Back in March I wrote about the rebellion in Libya and the need for The West to take action. It’s time to do it again. This will not, however, simply be a repetition of what I said back then because, since March, western democracies, in particular European ones have been heavily involved in Libya, supporting the rebellion and helping to overthrow Gaddafi. In short, doing exactly what I, and many others, called for.

I regret that I’ve not mentioned the war at all in this blog since March, but there hasn’t been a lot worthy of comment: The West has actually done a pretty good job of using the right amount of military presence and generally leaving most of the fighting to the rebels. NATO has been very careful to keep its involvement to ‘protecting civilians’ and taking out important strategic sites through air strikes, rather than helping the rebels on the ground. Likewise other European nations have helped the rebels indirectly, but have not put troop on the ground.

The reason I’m comment on this conflict now is that the rebels took Tripoli, the capital of Libya, last week, a significant step towards winning the civil war. Gaddafi has been ousted from power and the war is largely over. While Gaddafi still has some support and the ability to strike back against the rebels, he can only really delay defeat. Only his capture remains as a significant milestone in the path to victory.

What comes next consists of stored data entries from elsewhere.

-- ==== Sys2Proof/Machine/Escrow.lean ====
section
/-! DEFINITION. What the dictionary's writes do (R386-R389) and the commit of an escrow (R412-R414), with the charter of the basic
level (R184, R199, R200). -/

namespace Sys2Proof.Machine

/-- Why a set fails: index, subindex, reason, sub-reason (R413). -/
structure Failure where
  index : Nat
  sub : Nat
  reason : Nat
  detail : Nat
  deriving DecidableEq, Repr

/-- Whether one failure is named before another: ascending index and subindex, then reason. -/
def Failure.before (a b : Failure) : Bool :=
  a.index < b.index || (a.index = b.index && (a.sub < b.sub || (a.sub = b.sub && a.reason < b.reason)))

/-- The failure to report. -/
def Failure.first (l : List Failure) : Option Failure :=
  l.foldl (fun o f => match o with
    | some g => some (if f.before g then f else g)
    | none => some f) none

namespace Dev

/-! ### Writes that act at once (R386) -/

/-- The bits of a number, ascending. -/
def bitsIn (n w : Nat) : List Nat := (List.range w).filter (bit n)

/-- An RW or WO object takes a value: the registers it maps to are written, or its action is carried out. -/
def actObject (d : Dev) (i s : Nat) (l : List Byte) : Dev :=
  let v := fromLe l
  let acc := ((objAt i s).map (·.acc)).getD aConst
  let d := d.when (acc = aRW) (·.setApplied i s l)
  if i = 0x1010 then d.parameterSave
  else if i = 0x5110 then
    d.forEach (bitsIn v 64) fun k d => if s = 1 then d.strikeArm k else d.strikeDisarm k
  else if i = 0x7300 then (if s = 1 then d.commitGroups v else d.forEach (bitsIn v 64) fun r d => d.armRing r)
  else if i = 0x9020 then d.ptpRestart
  else if (i = 0x9000 || i = 0x9001) && (s = 3 || s = 5) then d.ptpRecheck
  else if i = 0xA010 && s = 3 then d.updateStart
  else if i = 0xA020 then
    if l.length = 32 then (d.setApplied i s []).attestRequest l else d.setApplied i s l
  else d.mapObject i s v

/-- A write of DATA of the register passthrough (R389): every byte enable set, requester code 3. -/
def passWrite (d : Dev) (addr : Nat) (l : List Byte) : Dev := d.busWrite .passthrough addr (word (fromLe l)) 15

/-! ### The staged set over the values in force -/

/-- Whether an object lands at an apply. -/
def isRWE (i s : Nat) : Bool := ((objAt i s).map (·.acc)) = some aRWE

/-- A value as the set leaves it: staged, else applied. -/
def valueIn (d : Dev) (ws : List StagedWrite) (i s : Nat) : List Byte :=
  match ws.find? fun w => w.index = i && w.sub = s with
  | some w => w.data
  | none => d.applied i s
def numIn (d : Dev) (ws : List StagedWrite) (i s : Nat) : Nat := fromLe (d.valueIn ws i s)

/-- The registers in force after the apply: those in force now, with the fields the set maps to. -/
def tableIn (d : Dev) (ws : List StagedWrite) : Tab Word :=
  (ws.filter fun w => isRWE w.index w.sub).foldl (fun t w =>
    (objFields w.index w.sub (fromLe w.data)).foldl (fun t f =>
      Tab.set regReset t f.1.off (f.1.into (Tab.get regReset t f.1.off) f.2)) t) d.force

/-- The gangs of a table: the head of a port, the size of a head's gang. -/
def headIn (t : Tab Word) (p : Nat) : Nat := headBy (fun q => fieldIn t (AVP_GANG_CFG.SIZE q)) p
def sizeIn (t : Tab Word) (h : Nat) : Nat := sizeBy (fun q => fieldIn t (AVP_GANG_CFG.SIZE q)) h
def gangIn (t : Tab Word) (h : Nat) : List Nat := (List.range (sizeIn t h)).map (h + ·)
def headsIn (t : Tab Word) : List Nat := (List.range 16).filter fun p => headIn t p = p

/-- The kernel set of column `k` as the set leaves it (R198). -/
def kernelIn (d : Dev) (ws : List StagedWrite) (k : Nat) : KernelSet :=
  let n := fun s => d.numIn ws (0x6100 + k) s
  let col := fun s =>
    let l := d.valueIn ws (0x6100 + k) s
    (List.range (l.length / 2)).map fun i => field l (2 * i) 2
  { outputs := n 1, aBits := n 2, aSrc := n 3, roiX := n 4, roiY := n 5, roiW := n 6, roiH := n 7, calKind := n 8, calAddr := n 9
    defect := n 10, colDark := col 11, colGain := col 12, pedestal := n 13, binX := n 14, binY := n 15, binOp := n 16, statSrc := n 17
    statSh := n 18, satLevel := n 19, surSrc := n 20, thumbSh := n 21, tallyThresh := n 22, tallyWin := n 23, tallyMax := n 24 }

/-- Whether binning or thumbnails split lines into blocks (R199, R200). -/
def blocked (ks : KernelSet) : Bool := (bit ks.outputs 0 && 1 < ks.binX * ks.binY) || bit ks.outputs 3

/-- The pool N of a gang of `size` whose bands are `band` lines high (R200). -/
def poolCount (d : Dev) (h size band : Nat) (ks : KernelSet) : Nat :=
  let n := ((List.range size).map fun j => d.inService (h + j)).foldl Nat.min 32
  if !blocked ks then n
  else
    let ok := fun c => (band + c - 1) / c % ks.blockLines = 0
    (((List.range n).reverse.map (· + 1)).find? ok).getD 1

/-- The geometry of a head under a table. -/
def widthIn (t : Tab Word) (h : Nat) : Nat := fieldIn t (AVP_GEOM_W.WIDTH h)
def heightIn (t : Tab Word) (h : Nat) : Nat := fieldIn t (AVP_GEOM_H.HEIGHT h)
def formatIn (t : Tab Word) (h : Nat) : Nat := fieldIn t (AVP_GEOM_W.FORMAT h)

/-- Whether the geometry or the gang of a head changes against the values in force. -/
def shapeChanges (d : Dev) (t : Tab Word) (h : Nat) : Bool :=
  (gangIn t h).any fun q =>
    Tab.get regReset t (AVP_GEOM_W.addr q) != d.force1 (AVP_GEOM_W.addr q) || heightIn t q != d.forceGet (AVP_GEOM_H.HEIGHT q)
      || d.headOf q != h || d.gangSize h != sizeIn t h

/-- Whether the set writes the kernel set of a head. -/
def kernelChanges (ws : List StagedWrite) (h : Nat) : Bool := ws.any fun w => w.index = 0x6100 + h

/-- The heads whose teller images are built anew (R412, step 2): those whose kernel set, geometry or gang changes and whose
geometry is set. -/
def rebuilt (d : Dev) (ws : List StagedWrite) : List Nat :=
  let t := d.tableIn ws
  (headsIn t).filter fun h => (kernelChanges ws h || d.shapeChanges t h) && widthIn t h != 0 && heightIn t h != 0

/-- Columns the calibration covers, and the coefficient words that a set needs (R193). -/
def wend (ks : KernelSet) (w : Nat) : Nat := ks.roiX + (if ks.roiW = 0 then w - ks.roiX else ks.roiW)
def calLines (ks : KernelSet) : Nat := ofBool (!ks.colDark.isEmpty) + ofBool (!ks.colGain.isEmpty)
def calBlocks (ks : KernelSet) (w : Nat) : Nat := if ks.calKind = 0 then 0 else (2 * wend ks w + 63) / 64
def coefWords (ks : KernelSet) (w : Nat) : Nat := 64 * calBlocks ks w + wend ks w * calLines ks

/-- The pace bound of R179 at a port's negotiated lane count and rate; a port not up has negotiated none. -/
def keepsPace (d : Dev) (t : Tab Word) (h : Nat) (ks : KernelSet) : Bool :=
  let g := sizeIn t h
  let n := d.poolCount h g (heightIn t h / g) ks
  (gangIn t h).all fun q => !d.portUp q
    || ks.cost * ((widthIn t h + 31) / 32) * d.get (AVP_PORT_STAT.LANES q) * (d.get (AVP_PORT_STAT.RATE q) + 1) * 100
      ≤ n * lineBytes (widthIn t h) (formatIn t h) * 128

So it is time for The West to step in. Not in order to help capture Gaddafi, although that would not go amiss, but to help stabilise the country in the face of the regime change, to aid in the rebuilding of the country’s infrastructure and to ensure that a free and fair election follows the defeat of Gaddafi’s forces.

War inevitably disrupts the infrastructure of a country, from disruption to the power supply to the destruction of roads and other means of transport. Rebuilding those link is really important to rebuilding Libya; there are already deep divisions between east and west (the rebellion started in the west and most of the pro-Gaddafi forces were based in the east) and if communications and transport between east and west are disrupted, that division will continue to grow. In order to establish political unity in a country already split by civil war, good infrastructure needs to be established.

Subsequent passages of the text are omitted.